I wasn’t able to come up with anything that matched exactly what my thoughts were so that means I get to write them down.
The benefits of upgrading are generally:
- new bugfixes (especially security)
- access to new features
- generally smaller integration work
The disadvantages of upgrading are:
- stuff breaks
- new bugs
- existing features change
- upgrading takes time
- minor updates might not be as well tested
You still eventulaly have to upgrade but frequent upgrades can leave you with more doubts and questions than the benefits they provide.
The sentiment I was looking for and couldn’t find was that if you have Automated Acceptance Tests for new releases of Third Party Libraries then you can upgrade as often as you’d like.

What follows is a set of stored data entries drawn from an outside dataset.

-- ==== Sys2Proof/Machine/Tender.lean ====
section
/-! DEFINITION. Placing workgroups (R317, R321, R322, R332, R401–R403, R434): needs and free resources, counters and costs, budgets,
announcements, and admission with the start values of R72. -/

namespace Sys2Proof.Machine

/-! ## What a core has left (R188, R193, R321) -/

/-- Adds needs. -/
def Needs.add (a b : Needs) : Needs := ⟨a.teams + b.teams, a.regs + b.regs, a.store + b.store, a.sems + b.sems⟩

/-- Register-file bytes of a team (R188). -/
def Team.regBytes (t : Team) : Nat := (t.allot + 7) / 8 * 8 * t.size * 4

/-- What a workgroup occupies: its teams that have not ended, its store, its semaphores. -/
def State.wgNeeds (s : State) (w : Wg) : Needs :=
  let ts := s.wgTeams w.uid
  ⟨ts.length, (ts.map Team.regBytes).sum, w.storeBytes, w.sems.length⟩

/-- What is reserved on a core: for members of hanks, new or saved, and for saved workgroups that come back with them (R319, R434,
R443). -/
def State.reservedNeeds (s : State) (core : Nat) : List Needs :=
  s.fab.reserved.flatMap (fun r =>
    (if r.core == core then [((s.wgs.find? r.saves).map s.wgNeeds).getD r.launch.needs] else []) ++
      ((r.mates.filter (fun m => m.2 == core)).filterMap (fun m => s.wg? m.1)).map s.wgNeeds)

/-- What is in use on a core, reservations for hank members included (R434). -/
def State.used (s : State) (core : Nat) : Needs :=
  let a := ((s.wgs.filter (fun w => w.core == core && w.holdsCore)).map s.wgNeeds).foldl Needs.add ⟨0, 0, 0, 0⟩
  (s.reservedNeeds core).foldl Needs.add a

/-- Whether a cluster is reserved for a hank member of a CLM class, of a context that satisfies a test (R317, R434). -/
def State.clusterReserved (s : State) (core : Nat) (ctx : Nat → Bool) : Bool :=
  s.fab.reserved.any (fun r => r.cls.clm && clusterOf r.core == clusterOf core && ctx r.ctx)

/-- Whether a workgroup of a CLM class may come to a core: its cluster is free, or held by the context and not being
saved (R317, R319). -/
def State.clusterFits (s : State) (core ctx : Nat) (clm : Bool) : Bool :=
  !clm || (!s.clusterReserved core (fun c => c != ctx) && (match alook s.claims (clusterOf core) with
    | none => true
    | some c => c == ctx &&
      !s.wgs.any (fun w => w.clm && w.phase == .stopping && clusterOf w.core == clusterOf core)))

/-- The reservations of cores of a die for workgroups that declare chip scratchpad (R332, R434). -/
def State.chipReserved (s : State) (core : Nat) : List Reservation :=
  s.fab.reserved.filter (fun r => decide (r.launch.smax ≠ 0) && dieOf r.core == dieOf core)

/-- Whether a workgroup that declares chip scratchpad may come to a core (R332). -/
def State.chipFits (s : State) (core ctx smax : Nat) : Bool :=
  let d := s.die (dieOf core)
  smax == 0 || (match d.holder with
    | none => (s.chipReserved core).all (fun r => r.ctx == ctx && r.launch.smax == smax &&
        !s.wgs.any (fun w => r.saves w && w.chip.isSome))
    | some c => c == ctx && decide (smax ≤ d.smax))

Consider a situation that I lived through at a previous job. The company I worked for was integrating with a commercial third-party library and every code drop alternately caused or fixed an arbitrary number of bugs. It was really slowing the project down (because the third-party library was not yet finished but provided key functionality to our company’s project), integrating with these code drops chewed up a lot of testing and developer time and caused a lot of uncertainty when there were any problems.
One of the developers then wrote some automated acceptance tests around the third-party API. Calling these three functions in this order and it should have a certain behaviour. Calling a different function should have this other affect. When code drops came in that did not meet the automated acceptance tests, he was able to reject the library releases within minutes instead of taking on that new, unknown instability for no benefit.
In a well-functioning system, these are basically the same thing as automated unit tests but in a lot of cases when you receive a library you don’t receive the unit tests. In addition if unit tests are added, removed, or changed, it might be difficult to know if the library in question has changes that are worth knowing about or whether the changes are irrelevant to how you are using the library.
In the absence of your own Automated Acceptance Tests from a consumer / customer perspective, a thorough system-level or integration test can suffice because it will generally point you to the problem areas. In certain cases though, the return on investment of writing your own customer-managed Automated Acceptance tests are a huge plus… especially with relatively unstable or immature libraries. In the open-source world, they are especially valuable to contribute back upstream, as then your specific use cases will be much less likely to break (vis the old SpikeSource, which used to make money selling extra-tested packages of open source software).
And if you’re not even in the door with automated testing (either your own unit or “sloppy integration”) you’ll get the best ROI investing in post-deployment tests, a good staging environment, and the ability to test out whether a certain underlying software upgrade is going to break your system or make it “better”.